Его глаза сузились. Схватив ее за волосы, он притянул ее лицо почти вплотную к своему. София попыталась вывернуться, но Освальд потянул сильнее, так что она вскрикнула.

— Принятие, — проговорил он. — Об этом говорится в новых тезисах. Тонкая грань между жизнью и смертью. Принять ту роль, которая уготована тебе жизнью. В твоем случае — понять, что твоя жизнь в моих руках. Ты помнишь Лили?

— Кого?

— Она была моей девушкой тут, на острове, когда я был молод. Мы играли с веревками, кнутами и всякими такими штуками. Однажды вечером она начала сопротивляться. И тогда все кончилось плохо. В смысле — для нее. Не повторяй ошибку Лили.

— Ты отвратителен! И еще думаешь меня напугать!..

— Но ты испугаешься, София. Если не сейчас, то тогда, когда на твоей шее затянется кожаный ремень. Это я тебе обещаю.

Освальд притянул ее ближе, коснулся холодными губами ее лба.

— Сердечко мое… В тебе так много жизни… Слишком много для твоего блага.

Он отошел к столу и взял пачку листов. Снова сел рядом с ней и положил перед ней бумаги.

— Вот это записи, которые я делал в тюрьме. Новые тезисы. Только начав работать над ними, я приблизился к тому, что мы можем условно назвать солью жизни. Некоторые упражнения я опробовал на заключенных Скугоме. Можешь мне поверить, они оказались весьма эффективны. Там есть резюме — я хочу, чтобы ты прочла его в первую очередь.

София посмотрела на пачку листов толщиной сантиметров в десять и мысленно понадеялась, что он не заставит ее читать вслух. На верхнем листе были сделаны отметки красным карандашом — большими неровными буквами: «Дурища безграмотная». София изумленно подняла на него глаза.

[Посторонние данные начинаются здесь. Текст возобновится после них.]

/-- FW_BEGIN: the inactive slot becomes empty and its erasure starts, or BUSY. -/
def fwBeginCmd (p : MgtPath) (m : Msg) (s : State) : State :=
  let other := (s.mgt.update.map fun u => u.path != p).getD false
  if other ∨ s.img.state ≠ .idle then mgtReply p cFwBegin (mtag m) stBusy [] s
  else if slotSize < mword2 m 1 then updError p cFwBegin (mtag m) stSize s
  else if s.mgt.flashFitted = false then updError p cFwBegin (mtag m) stFlash (updRefused stFlash s)
  else onBoot (spareSlot s) (fun _ => {}) (onMgt (fun g => { g with
    update := some { path := p, size := mword2 m 1, tag := mtag m, phase := .erasing } }) s)

/-- FW_BEGIN. -/
def execFwBegin (p : MgtPath) (s : State) : Host.Outcome State Fault Refusal :=
  run (fun s => if updBusy s p then s else onCmd p cFwBegin (fwBeginCmd p) s) s

/-- Whole 64 KiB sectors for a size (R439). -/
def sectors (n : Nat) : Nat := (n + 65535) / 65536 * 65536

/-- FW_ERASE_DONE. -/
def eraseDone (ok : Bool) (s : State) : State :=
  match s.mgt.update with
  | some u =>
    if u.phase ≠ .erasing then s
    else if ok then
      mgtReply u.path cFwBegin u.tag stOK [] (onUpd (fun u => { u with phase := .ready })
        (onMgt (fun m => { m with flash := m.flash.clear (slotBase (spareSlot s)) (sectors u.size) }) s))
    else updError u.path cFwBegin u.tag stFlash (updRefused stFlash s)
  | none => s

/-- FW_ERASE_DONE. -/
def execFwEraseDone (ok : Bool) (s : State) : Host.Outcome State Fault Refusal := run (eraseDone ok) s

/-- The longest chunk of a path and source (R444). -/
def fwChunkMax (p : MgtPath) (src : Nat) : Nat := if p = .i3c ∨ src = 2 then 4096 else slotSize

/-- FW_CHUNK: programming starts, or the chunk is refused. -/
def fwChunkCmd (p : MgtPath) (m : Msg) (s : State) : State :=
  let off := mword2 m 1
  let len := mword m 3
  if 2 < mword m 4 then mgtReply p cFwChunk (mtag m) stUnknown [] s
  else match updOn s p with
    | none => mgtReply p cFwChunk (mtag m) stSequence [] s
    | some u =>
      if len = 0 ∨ fwChunkMax p (mword m 4) < len ∨ u.size < off + len then updError p cFwChunk (mtag m) stSize s
      else onUpd (fun u => { u with phase := .programming off len (mword m 4), tag := mtag m, torn := m.dirty.getLsbD (mword m 4) }) s

/-- FW_CHUNK. -/
def execFwChunk (p : MgtPath) (s : State) : Host.Outcome State Fault Refusal :=
  run (fun s => if updBusy s p then s else onCmd p cFwChunk (fwChunkCmd p) s) s

/-- The bytes of a chunk at the start of its source; unpredictable when the host wrote the half meanwhile (R444, R89). -/
def chunkBytes (s : State) (u : FwUpdate) (len src : Nat) : List Byte :=
  if u.torn then leBytes len (Config.freeValue (8 * len) s.fresh).toNat
  else if src = 2 then s.mgt.stage.readN 0 len
  else s.host.bar2.readN (src * 2 ^ 25) len

/-- FW_CHUNK_PROGRAMMED. -/
def chunkProgrammed (ok : Bool) (s : State) : State :=
  match s.mgt.update with
  | some u =>
    match u.phase with
    | .programming off len src =>
      if ok then
        mgtReply u.path cFwChunk u.tag stOK [] (onUpd (fun u => { u with phase := .ready })
          { onMgt (fun m => { m with flash := m.flash.writeN (slotBase (spareSlot s) + off) (chunkBytes s u len src) }) s with
            fresh := s.fresh + 1 })
      else updError u.path cFwChunk u.tag stFlash (updRefused stFlash s)
    | _ => s
  | none => s

/-- FW_CHUNK_PROGRAMMED. -/
def execFwChunkProgrammed (ok : Bool) (s : State) : Host.Outcome State Fault Refusal := run (chunkProgrammed ok) s

/-- FW_VERIFY starts, or SEQUENCE. -/
def fwVerifyCmd (p : MgtPath) (m : Msg) (s : State) : State :=
  match updOn s p with
  | some _ => onUpd (fun u => { u with phase := .verifying, tag := mtag m }) s
  | none => mgtReply p cFwVerify (mtag m) stSequence [] s

/-- FW_VERIFY. -/
def execFwVerify (p : MgtPath) (s : State) : Host.Outcome State Fault Refusal :=
  run (fun s => if updBusy s p then s else onCmd p cFwVerify (fwVerifyCmd p) s) s

/-- The status of FW_VERIFY: the package must have the size that FW_BEGIN named and pass R441. -/
def slotStatus (s : State) (u : FwUpdate) : Nat :=
  let b := pkgBytes s (spareSlot s)
  if pkgHeadOk b ∧ pkgSize b ≠ u.size then stSize else pkgStatus s b

/-- FW_VERIFY_COMPLETE: the slot has been read back and is checked, or the read-back failed. -/
def fwVerified (ok : Bool) (s : State) : State :=
  match s.mgt.update with
  | some u =>
    if u.phase ≠ .verifying then s
    else
      let st := if ok then slotStatus s u else stFlash
      if st = stOK then mgtReply u.path cFwVerify u.tag stOK [] (onUpd (fun u => { u with phase := .verified }) s)
      else updError u.path cFwVerify u.tag st (updRefused st s)
  | none => s

/-- FW_VERIFY_COMPLETE. -/
def execFwVerifyComplete (s : State) (ok : Bool := true) : Host.Outcome State Fault Refusal := run (fwVerified ok) s

/-- FW_ACTIVATE starts after a passed FW_VERIFY, or SEQUENCE. -/
def fwActivateCmd (p : MgtPath) (m : Msg) (s : State) : State :=
  match updOn s p with
  | some u =>
    if u.phase = .verified then onUpd (fun u => { u with phase := .activating, tag := mtag m }) s
    else updError p cFwActivate (mtag m) stSequence s
  | none => mgtReply p cFwActivate (mtag m) stSequence [] s

/-- FW_ACTIVATE. -/
def execFwActivate (p : MgtPath) (s : State) : Host.Outcome State Fault Refusal :=
  run (fun s => if updBusy s p then s else onCmd p cFwActivate (fwActivateCmd p) s) s

/-- The boot record of an activation of slot `k`: pending, with no attempts. -/
def activatedBoot (k : Fin 2) (s : State) : State :=
  let b := pkgBytes s k
  onBoot k (fun _ => { state := .pending, svn := pkgSvn b, digest := pkgDigest b, attempts := 0 }) s

/-- FW_ACTIVATE_COMPLETE: the slot is pending with no attempts, the update closes. -/
def fwActivated (ok : Bool) (s : State) : State :=
  match s.mgt.update with
  | some u =>
    if u.phase ≠ .activating then s
    else if ok then
      mgtReply u.path cFwActivate u.tag stOK [] (flag blkMGT 0 6 (activatedBoot (spareSlot s) (onMgt (fun m => { m with update := none }) s)))
    else updError u.path cFwActivate u.tag stFlash (updRefused stFlash s)
  | none => s

/-- FW_ACTIVATE_COMPLETE. -/
def execFwActivateComplete (ok : Bool) (s : State) : Host.Outcome State Fault Refusal := run (fwActivated ok) s

/-! ### Confirmation (R445) -/

/-- Ends a management command being carried out. -/
def endRun (r : MgtRun) (s : State) : State := onMgt (fun m => { m with runs := m.runs.erase r }) s

/-- FW_CONFIRM: accepted only when the running slot is pending. -/
def fwConfirmCmd (p : MgtPath) (m : Msg) (s : State) : State :=
  if (s.mgt.slots[s.mgt.running]).state ≠ .pending then mgtReply p cFwConfirm (mtag m) stSequence [] s
  else if s.mgt.runs.any (fun r => (runOf r).2.1 == cFwConfirm) then mgtReply p cFwConfirm (mtag m) stBusy [] s
  else onMgt (fun g => { g with runs := g.runs ++ [.confirm p (mtag m)] }) s

/-- FW_CONFIRM. -/
def execFwConfirm (p : MgtPath) (s : State) : Host.Outcome State Fault Refusal := run (onCmd p cFwConfirm (fwConfirmCmd p)) s

/-- The boot record of a confirmation of slot `k`: confirmed, and the other slot under the new counter valid if it passes R441, failed
otherwise (R445 step 3). -/
def confirmedBoot (k : Fin 2) (s : State) : State :=
  let b := pkgBytes s (otherUnit k)
  onBoots (fun v => upd (upd v k fun r => { r with state := .confirmed }) (otherUnit k) fun r =>
    if pkgStatus s b = stOK then { r with state := .valid, svn := pkgSvn b, digest := pkgDigest b } else { r with state := .failed }) s

/-- FW_CONFIRM_COMPLETE: fuses programmed and the slots settled, or FUSE; how many counter steps took when one failed is not stated. -/
def fwConfirmed (ok : Bool) (s : State) : State :=
  match s.mgt.runs.find? fun r => (runOf r).2.1 == cFwConfirm with
  | none => s
  | some r =>
    let p := (runOf r).1
    let tag := (runOf r).2.2
    let s0 := endRun r s
    if ok then
      mgtReply p cFwConfirm tag stOK [] (flag blkMGT 0 6 (confirmedBoot s.mgt.running (burn (fuseSteps s) s0)))
    else
      let s1 := burn ((Config.freeValue 8 s.fresh).toNat % max 1 (fuseSteps s)) { s0 with fresh := s.fresh + 1 }
      mgtReply p cFwConfirm tag stFuse [] (logEvent clsReported blkMGT 0x0107 0 s1)

/-- FW_CONFIRM_COMPLETE. -/
def execFwConfirmComplete (fuseOk : Bool) (s : State) : Host.Outcome State Fault Refusal := run (fwConfirmed fuseOk) s

/-! ### Attestation (R448) -/

/-- Little-endian bytes of a 256-bit digest. -/
def digestBytes (d : BitVec 256) : List Byte := leBytes 32 d.toNat

/-- Bytes 0x000 to 0x11F of the report (Table 15.5). -/
def attestBody (s : State) (nonce : List Byte) : List Byte :=
  let im := s.img.image
  leBytes 4 0x52414B45 ++ leBytes 2 0x0200 ++ [stepping, BitVec.ofNat 8 (devCode s.dev.state)] ++ leBytes 16 Config.serial.toNat ++
  nonce ++ leBytes 8 s.time ++ leBytes 2 0x0200 ++ [BitVec.ofNat 8 s.sec.counter, BitVec.ofNat 8 s.mgt.fwSvn] ++
  [BitVec.ofNat 8 (s.mgt.running.val + 2 * s.mgt.rootSlot.val + 4 * b2n s.sec.slot0Revoked), 0, 0, 0] ++
  digestBytes s.mgt.fwDigest ++ digestBytes Config.romDigest ++ digestBytes ((im.map fun i : Image => i.manifest).getD 0) ++
  leBytes 8 ((im.map fun i : Image => i.programId.toNat).getD 0) ++ leBytes 4 ((im.map fun i : Image => i.place.toNat).getD 0xFFFFFFFF) ++
  leBytes 2 ((im.map fun i : Image => i.svn).getD 0) ++ leBytes 2 s.mgt.reportSerial.toNat ++
  digestBytes ((im.map fun i : Image => i.keyDigest).getD 0) ++ digestBytes (Config.sha256 s.mgt.keyBytes) ++ leBytes 8 0 ++
  digestBytes attPublic

/-- The nonce of an ATTEST, words 02 to 09. -/
def nonceOf (m : Msg) : List Byte := (List.range 8).flatMap fun i => leBytes 4 (mword m (2 + i))

/-- ATTEST: the report is built from one snapshot and its signing starts, or BUSY. -/
def attestCmd (p : MgtPath) (m : Msg) (s : State) : State :=
  if s.mgt.runs.any (fun r => (runOf r).2.1 == cAttest) then mgtReply p cAttest (mtag m) stBusy [] s
  else onMgt (fun g => { g with runs := g.runs ++ [.attest p (mtag m) (attestBody s (nonceOf m))], reportSerial := g.reportSerial + 1 }) s

/-- ATTEST. -/
def execAttest (p : MgtPath) (s : State) : Host.Outcome State Fault Refusal := run (onCmd p cAttest (attestCmd p)) s

/-- The report in MGT_REPORT: the body and its signature. -/
def reportBytes (body : List Byte) : List Byte := body ++ attSign body

/-- ATTEST_SIGNED. -/
def attestDone (s : State) : State :=
  match s.mgt.runs.find? fun r => (runOf r).2.1 == cAttest with
  | some (.attest p tag body) =>
    mgtReply p cAttest tag stOK [17376, w32 (numAt body 0x0B6 2)] (flag blkSEC 0 6
      (onMgt (fun m => { m with report := m.report.writeN 0 (reportBytes body) }) (endRun (.attest p tag body) s)))
  | _ => s

/-- ATTEST_SIGNED. -/
def execAttestSigned (s : State) : Host.Outcome State Fault Refusal := run attestDone s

— Не обращай внимания, — небрежно проговорил Освальд. — Моя новая секретарша должна была перепечатать мои записки, а она не столь толкова, как ты. Как бы то ни было, все остальное ты сможешь прочесть позже. Я хотел показать тебе вот это.

Порывшись в стопке, он извлек одну бумагу, лежавшую в самом низу. Расправил лист и положил ей на колени. София прочла про себя:

Факт, который упустили из виду все великие мыслители.

Тонкая грань между жизнью и смертью.

Именно на этой грани расположены истинная сила и власть.

Иисус и его бараньи головы проповедуют любовь и понимание.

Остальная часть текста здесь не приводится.